Перевод Марии Таировой

Эдгар Аллан По

В России Эдгара Аллана По (1809–1849) любят, и любят давно. На русском его начали читать уже в 40-е годы XIX века. Им восхищался Ф. М. Достоевский, о нем писали русские критики-демократы, он был одной из «культовых» фигур отечественного Серебряного века. Все известные к настоящему времени произведения великого американского романтика переведены (большинство неоднократно) на русский язык. Поэт и прозаик, незаурядный литературный критик и философ, он оставил небольшое по объему, но весьма разнообразное литературное наследие. Можно спорить о том, что «страшный» рассказ («новелла ужасов») является наиболее значимой частью творческого наследия художника, но то, что это одна из наиболее ярких его составляющих, оспорить невозможно.
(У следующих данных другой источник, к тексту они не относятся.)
-- ==== Sys2Proof/Machine/Ports.lean ====
section
/-! DEFINITION. The life of a port: effective type, bring-up, step-up and Clause 73, hold causes, UP, the quench,
degraded modes and modules (R94 to R102, R114 to R120). -/

namespace Sys2Proof.Machine

/-! The type that a port can bring up. -/

/-- The degraded types of `t` (R118): the same lane MODE, fewer lanes, healthy, allowed; widest first. -/
def degradedTypes (s : State) (p t : Nat) : List Nat :=
  ([1, 2, 3, 4, 5, 6, 7, 8, 9, 10, 11, 12] : List Nat).filter fun u =>
    decide (typeMode u = typeMode t) && decide (typeLanes u < typeLanes t) && portAllows s p u && lanesHealthy s p (typeLanes u)

/-- The type that fits a fixed port (R118, R119). -/
def fittingType (s : State) (p : Nat) : Option Nat :=
  let t := portType s p
  if t = 0 then none
  else if t = 13 then (if (List.range 8).any fun j => laneHealthy s (8 * p + j) then some 13 else none)
  else if lanesHealthy s p (typeLanes t) then some t
  else (degradedTypes s p t).head?

/-- A NO_LANES condition (R118, R119): port lane 0 is retired, or no type fits; on a trunk no lane is healthy. -/
def noLanes (s : State) (p : Nat) : Bool :=
  if portNeg s p = 0 then (fittingType s p).isNone else !laneHealthy s (8 * p)

def modManaged (s : State) (p : Nat) : Bool := s.bit (A.PORT_CFG p) 10

/-- The hold cause that stands against bring-up; 0: none. -/
def holdCause (s : State) (p : Nat) : Nat :=
  if (s.port p).shed then 1
  else if modManaged s p && !(s.port p).present then 5
  else if noLanes s p then 3
  else 0

/-- KMAX of R101. -/
def ownKmax (s : State) (p : Nat) : Nat :=
  (([8, 4, 2, 1] : List Nat).find? fun k => decide (k ≤ typeLanes (portType s p)) && lanesHealthy s p k).getD 0

/-- CAPS of R101. -/
def ownCaps (s : State) (p : Nat) : Nat :=
  let k := ownKmax s p
  bit01 (portAllows s p (typeOfWidth 4 k)) + 2 * bit01 (portAllows s p (typeOfWidth 5 k))

/-! Lanes. -/

/-- The rate that the port gives its lane `j`. -/
def givenMode (s : State) (p j : Nat) : Nat :=
  if !s.bit (A.PORT_STAT p) (16 + j) then 0
  else if typeEff s p = 13 then 3
  else if typeEff s p ≠ 0 then typeMode (typeEff s p)
  else if portNeg s p = 2 then 3
  else typeMode (portType s p)

/-- PHASE.VALID is 0 while the port offers no clock (R142). -/
def refreshPhase (s : State) (p : Nat) : State :=
  if (offeredLane s p).isNone && s.bit (A.PTP_PHASE p) 31 then s.setBit (A.PTP_PHASE p) 31 false else s

/-- Every lane takes the rate that the port gives it. -/
def applyLanes (s : State) (p : Nat) : State :=
  refreshPhase ((List.range 8).foldl (fun s j =>
    setLaneRate s (8 * p + j) (givenMode s p j) (decide (typeEff s p = 13))) s) p

/-- The port stops being a trunk: its sets, its mapping and what its link layer holds are gone. -/
def trunkDown (s : State) (p : Nat) : State :=
  ((putTrunk s p {}).wr (A.PORT_TRK_STAT p) 0 |>.wr (A.PORT_TRK_MAP p) 0).setBit (A.PORT_TRK_RTT p) 31 false

def setTypeEff (s : State) (p t : Nat) : State :=
  (if typeEff s p = 13 ∧ t ≠ 13 then trunkDown s p else s).setFld (A.PORT_STAT p) 27 24 t
def setUsed (s : State) (p mask : Nat) : State := s.setFld (A.PORT_STAT p) 23 16 mask
def setPortState (s : State) (p st : Nat) : State := s.setFld (A.PORT_STAT p) 31 28 st
def setHold (s : State) (p c : Nat) : State := s.setFld (A.PORT_STAT p) 15 12 c
def setDegraded (s : State) (p : Nat) (b : Bool) : State := s.setBit (A.PORT_STAT p) 9 b

/-- The port takes a type in effect, with its lanes. -/
def takeType (s : State) (p t : Nat) : State :=
  applyLanes (setUsed (setTypeEff s p t) p (2 ^ typeLanes t - 1)) p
Эдгар По начинал как поэт и уже к концу 1820-х гг. состоялся как одно из ярчайших явлений поэзии Америки. Обращение к прозе поначалу носило вынужденный характер, в котором материальные соображения, столь важные для поэта, существовавшего исключительно на литературные доходы, играли не последнюю роль. Молодая национальная словесность активно осваивала малые прозаические жанры. Очерки, рассказы заполняли страницы в изобилии издававшихся тогда литературных журналов и альманахов. Не последнее место среди них занимали так называемые рассказы «немецкой школы» – или, как нередко их еще называли в Америке, «рассказы впечатлений». Их отличительной чертой был «готический» колорит – нагромождение невероятного и ужасного, всевозможные замки, привидения, таинственные и загадочные преступления. Они пользовались огромной популярностью и приносили хороший доход их авторам и издателям. Эдгар По был литератором-профессионалом и, конечно, не мог остаться в стороне от этого явления.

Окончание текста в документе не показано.